[Stored items]
/-- An exchange ends once every member's block has come: XCHG_COUNTS stores the blocks one behind
the other only now, so that no DST is written where a member aborts; RCNT takes the counts of an
XCHG_PAD (R266). DEDUCED (assumption log 62). -/
def xchgEnd (s : State) (i : Nat) : State :=
  match instSlot s i, slotGet s i with
  | some x, some c =>
    match groupGet s x.group with
    | none => s
    | some gr =>
      let n := gr.members.length
      if x.op = 7 then rotateEnd s x c
      else if !x.began || x.last.length < n then s
      else
        let count := fun j => mgetD x.counts j 0
        let s := if x.op = 5 then collStore s x c (cDst c)
            ((List.range n).flatMap fun j => slice (mgetD x.recv j []) 0 (count j)) else s
        let s := if (instSlot s i).isSome && x.op = 6 then
            collStore s x c (cRcnt c) ((List.range n).flatMap fun j => toLE (count j) 8) else s
        let total := if x.op = 5 || x.op = 6 then
            (List.range n).foldl (fun t j => t + count j) 0 else 0
        if (instSlot s i).isSome then
          collDone s x 0 total (if x.dropped then cPAD else cOK)
        else s
  | _, _ => s

/-- Take a block's piece from member j: stored at once, or held under XCHG_COUNTS. -/
def takePiece (s : State) (x : Coll) (c : Slot) (j off : Nat) (b : List Byte) : State :=
  if x.op = 5 then
    collMod s x.slot fun y => { y with recv := mset y.recv j (mgetD y.recv j [] ++ b) }
  else
    let room := (if x.op = 6 then cCap c else cLen c) - 32 * off
    let b := b.take room
    let s := collStore s x c (dstBlock x c j + 32 * off) b
    collMod s x.slot fun y => { y with counts := mset y.counts j (32 * off + b.length) }

/-- The own block is copied locally (R266). -/
def ownBlock (s : State) (x : Coll) (c : Slot) (self : Nat) : State :=
  let (a, n) := srcBlock s c self
  let s := takePiece s x c self 0 (rdU s c.crew a n)
  match instSlot s x.slot with
  | some x => blockWhole s x c self
  | none => s

/-- The data step of an exchange (R266): XCHG_PAD drops what lies beyond C, in 32-byte units. -/
def xchgData (s : State) (x : Coll) (c : Slot) (gr : Group) : State :=
  let n := gr.members.length
  let self := selfIdx s gr
  let bad := (List.range n).foldl (fun code j =>
    let (a, k) := srcBlock s c j
    if code = cOK && k != 0 then nearCode s c.crew a k else code) cOK
  if bad != cOK then collAccess s x bad
  else
    let excess := if x.op != 6 then 0 else (List.range n).foldl (fun t j =>
      t + (scnt s c j - cCap c + 31) / 32) 0
    let s := bumpBy s .coll 0 0x118 excess
    let s := collMod s x.slot fun y => { y with began := true, dropped := 0 < excess }
    let s := sendBlocks s x c gr (others s gr)
    xchgEnd (ownBlock s { x with began := true } c self) x.slot

/-- XCHG_COUNTS: with every member's count here, overflow aborts before any data is sent; else the
counts are written to RCNT, and the data step begins (R266). -/
def countsCheck (s : State) (x : Coll) (c : Slot) (gr : Group) : State :=
  if x.op != 5 || x.began || x.counts.length < gr.members.length then s
  else if cCap c < x.counts.foldl (fun t e => t + e.2) 0 then collError s x 0x2B 4
  else
    let s := collStore s x c (cRcnt c)
      ((List.range gr.members.length).flatMap fun j => toLE (mgetD x.counts j 0) 8)
    if (instSlot s x.slot).isSome then xchgData s x c gr else s

/-- After GO an exchange begins: the counts, or the data at once (R266). -/
def xchgBegin (s : State) (x : Coll) (c : Slot) (gr : Group) : State :=
  let n := gr.members.length
  if x.op = 5 || x.op = 6 then
    let code := nearCode s c.crew (cScnt c) (8 * n)
    if code != cOK then collAccess s x code
    else if x.op = 6 then xchgData s x c gr
    else
      let s := (others s gr).foldl (fun s j =>
        sendH s (instPkt s x gr (cFmt c) (member gr j) false 0 false (scnt s c j) 0 [])) s
      let s := collMod s x.slot fun y =>
        { y with counts := mset y.counts (selfIdx s gr) (scnt s c (selfIdx s gr)) }
      match instSlot s x.slot with
      | some x => countsCheck s x c gr
      | none => s
  else xchgData s x c gr

/-- GO has come on a tree, or starts at the root: it goes on down, and behind both an exchange
begins (R265). -/
def goOn (s : State) (i : Nat) (weft : Bool) : State :=
  match instSlot s i, slotGet s i with
  | some x, some c =>
    match groupGet s x.group with
    | none => s
    | some gr =>
      let s := sendAll s (kidDevs s gr weft) fun d => instPkt s x gr (cFmt c) d weft 2 false 0 0 []
      let s := collMod s i fun y => { y with go := (weft :: y.go).eraseDups }
      match instSlot s i with
      | some x => if x.go.length = 2 && 4 ≤ x.op && !x.began then xchgBegin s x c gr else s
      | none => s
  | _, _ => s

/-- READY runs up: with every child's READY this member's goes up; at the root, GO starts where the
operation has one (R265). -/
def readyUp (s : State) (i : Nat) : State :=
  match instSlot s i, slotGet s i with
  | some x, some c =>
    match groupGet s x.group with
    | none => s
    | some gr =>
      if !usesReady x then s
      else
        let s := [false, true].foldl (fun s w =>
          if x.sentUp.contains w || !(kidDevs s gr w).all (fun d => x.ready.contains (d, w)) then s
          else
            let s := match parentDev s gr w with
              | some d => sendH s (instPkt s x gr (cFmt c) d w 1 false 0 0 [])
              | none => s
            collMod s i fun y => { y with sentUp := y.sentUp ++ [w] }) s
        match instSlot s i with
        | some x =>
          if isRoot s gr && x.sentUp.length = 2 && usesGo x && x.go.isEmpty then
            goOn (goOn s i false) i true
          else s
        | none => s
  | _, _ => s

/-- A phase 2 packet: GO where one is due on that tree, else FIN with the flags of the result (R138,
R265). -/
def phase2 (s : State) (x : Coll) (c : Slot) (gr : Group) (weft : Bool) (flags : Flags) : State :=
  if usesGo x && !x.go.contains weft then goOn s x.slot weft
  else
    let s := sendAll s (kidDevs s gr weft) fun d => instPkt s x gr (cFmt c) d weft 2 false 0 flags []
    downEnd (flagCmd s x.slot flags) x.slot weft

/-- Data from the parent (R265): written, handed down, and with LAST the end of the wave. -/
def downData (s : State) (x : Coll) (c : Slot) (gr : Group) (p : HPkt) : State :=
  let w := pktWeft p
  let off := p.arg / 65536
  let (h, n) := half c w
  let s := sendAll s (kidDevs s gr w) fun d =>
    instPkt s x gr (cFmt c) d w 0 (pktLast p) off (pktFlags p) p.data
  let s := collStore s x c (cDst c + h + 32 * off) (p.data.take (n - 32 * off))
  if (instSlot s x.slot).isSome && pktLast p then downEnd (flagCmd s x.slot (pktFlags p)) x.slot w
  else s

/-- Data from a child: assembled for the fold (R263). -/
def upData (s : State) (x : Coll) (c : Slot) (p : HPkt) : State :=
  let w := pktWeft p
  let k := treeBytes (cFmt c)
  let (s, whole) := assemble s (asmKey false x.group x.seq w p.src) p
  match whole with
  | some b => nodeMod s false x.group x.seq w
      (kidInput p.src (wordsOf k (b.take (half c w).2)) (pktFlags p))
  | none => s

/-- Data of an exchange from member j (R266). -/
def xchgPiece (s : State) (x : Coll) (c : Slot) (gr : Group) (p : HPkt) : State :=
  let j := gr.members.idxOf p.src
  let off := p.arg / 65536
  if x.op = 5 && p.data.isEmpty && !pktLast p then
    let s := collMod s x.slot fun y => { y with counts := mset y.counts j off }
    match instSlot s x.slot with
    | some x => countsCheck s x c gr
    | none => s
  else
    let s := takePiece s x c j off p.data
    match instSlot s x.slot with
    | some x => if pktLast p then xchgEnd (blockWhole s x c j) x.slot else s
    | none => s

/-- READY of a ROTATE comes from the next member: it gets the block (R266). -/
def rotateSend (s : State) (x : Coll) (gr : Group) (crew src len fmt : Nat) : State :=
  let code := if len = 0 then cOK else nearCode s crew src len
  if code != cOK then collAccess s x code
  else sendBlock s x gr crew fmt ((selfIdx s gr + 1) % gr.members.length) src len

/-- A packet of a running instance, or of a ROTATE that still owes its block. -/
def instArrive (s : State) (x : Coll) (gr : Group) (p : HPkt) : State :=
  match x.owed, slotGet s x.slot with
  | some (crew, src, len, fmt), _ =>
    if pktPhase p = 1 then rotateSend (collDrop s x) x gr crew src len fmt else bumpC s .coll 0 7
  | none, none => s
  | none, some c =>
    match pktPhase p with
    | 1 =>
      if x.op = 7 then
        if x.began then s
        else rotateSend (collMod s x.slot fun y => { y with began := true }) x gr c.crew (cSrc c) (cLen c)
          (cFmt c)
      else readyUp (collMod s x.slot fun y =>
        { y with ready := ((p.src, pktWeft p) :: y.ready).eraseDups }) x.slot
    | 2 => phase2 s x c gr (pktWeft p) (pktFlags p)
    | _ =>
      if 4 ≤ x.op then xchgPiece s x c gr p
      else if parentDev s gr (pktWeft p) = some p.src then downData s x c gr p
      else upData s x c p

/-- An ABORT arrives (R269): the root sends it down both trees, with the first reason, unless it has
sent the result or FIN of that SEQ, which an exchange does not have; a member hands it down and ends its
instance, or ends it as soon as it starts. DEDUCED (assumption log 62). -/
def abortArrive (s : State) (g : Nat) (gr : Group) (a : AbortOf) (reason : Nat) (weft : Bool) : State :=
  let known := (mget s.coll.aborted (g * 256 + a.seq)).isSome
  let x := instOf s g a.seq
  let live := !known && (x.isSome || a.seq = gr.seq || 4 ≤ a.op)
  let s := if isRoot s gr then (if live then abortSend s g gr a reason else s)
    else sendAll s (kidDevs s gr weft) fun d => abortPkt s g gr a reason d weft
  if !live then s
  else match x with
    | some x => collFail s x (reasonCode reason) reason
    | none =>
      { s with coll := { s.coll with aborted := mset s.coll.aborted (g * 256 + a.seq) reason } }

/-- A COLL, XCHG or fast-path packet that passed the epoch check: for the running collective, held
for the next one (READY, and fast-path data under R273), or an orphan (R265, R269). DEDUCED
(assumption log 62). -/
def collArrive (s : State) (gr : Group) (p : HPkt) : State :=
  let seq := p.arg % 256
  if pktPhase p = 3 then
    abortArrive s p.ctx gr (abortOfPkt p) (bits p.arg 15 8) (pktWeft p)
  else match instOf s p.ctx seq with
    | some x => instArrive s x gr p
    | none =>
      if (mget s.coll.aborted (p.ctx * 256 + seq)).isNone && seq = gr.seq
          && (pktPhase p = 1 || p.cmd = 0x10) then
        { s with coll := { s.coll with early := s.coll.early ++ [p] } }
      else bumpC s .coll 0 7

/-- A packet whose EPOCH or DIGEST differs: discarded, counted, and its collective aborted with
EPOCH_MISMATCH (R268). -/
def epochMismatch (s : State) (p : HPkt) : State :=
  let s := bumpC s .coll 0 3
  let seq := p.arg % 256
  match instOf s p.ctx seq with
  | some x => collError s x 0x28 1
  | none =>
    match groupGet s p.ctx with
    | some gr =>
      if seq = gr.seq && (mget s.coll.aborted (p.ctx * 256 + seq)).isNone then
        let s := abortSend s p.ctx gr (abortOfPkt p) 1
        { s with coll := { s.coll with aborted := mset s.coll.aborted (p.ctx * 256 + seq) 1 } }
      else s
    | none => s

/-- COLL_PACKET (R265, R268). -/
def execCollPacket (p : HPkt) (s : State) : Out :=
  fab s fun s => takeH s p fun s =>
    match epochOk s p with
    | some gr => collArrive s gr p
    | none => epochMismatch s p

/-- XCHG_PACKET (R266, R268). -/
def execXchgPacket (p : HPkt) (s : State) : Out :=
  fab s fun s => takeH s p fun s =>
    match epochOk s p with
    | some gr => collArrive s gr p
    | none => epochMismatch s p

Aim of the task
Identify the lines above with the word "collError". Copy them.

Exercise solution
  else if cCap c < x.counts.foldl (fun t e => t + e.2) 0 then collError s x 0x2B 4
  | some x => collError s x 0x28 1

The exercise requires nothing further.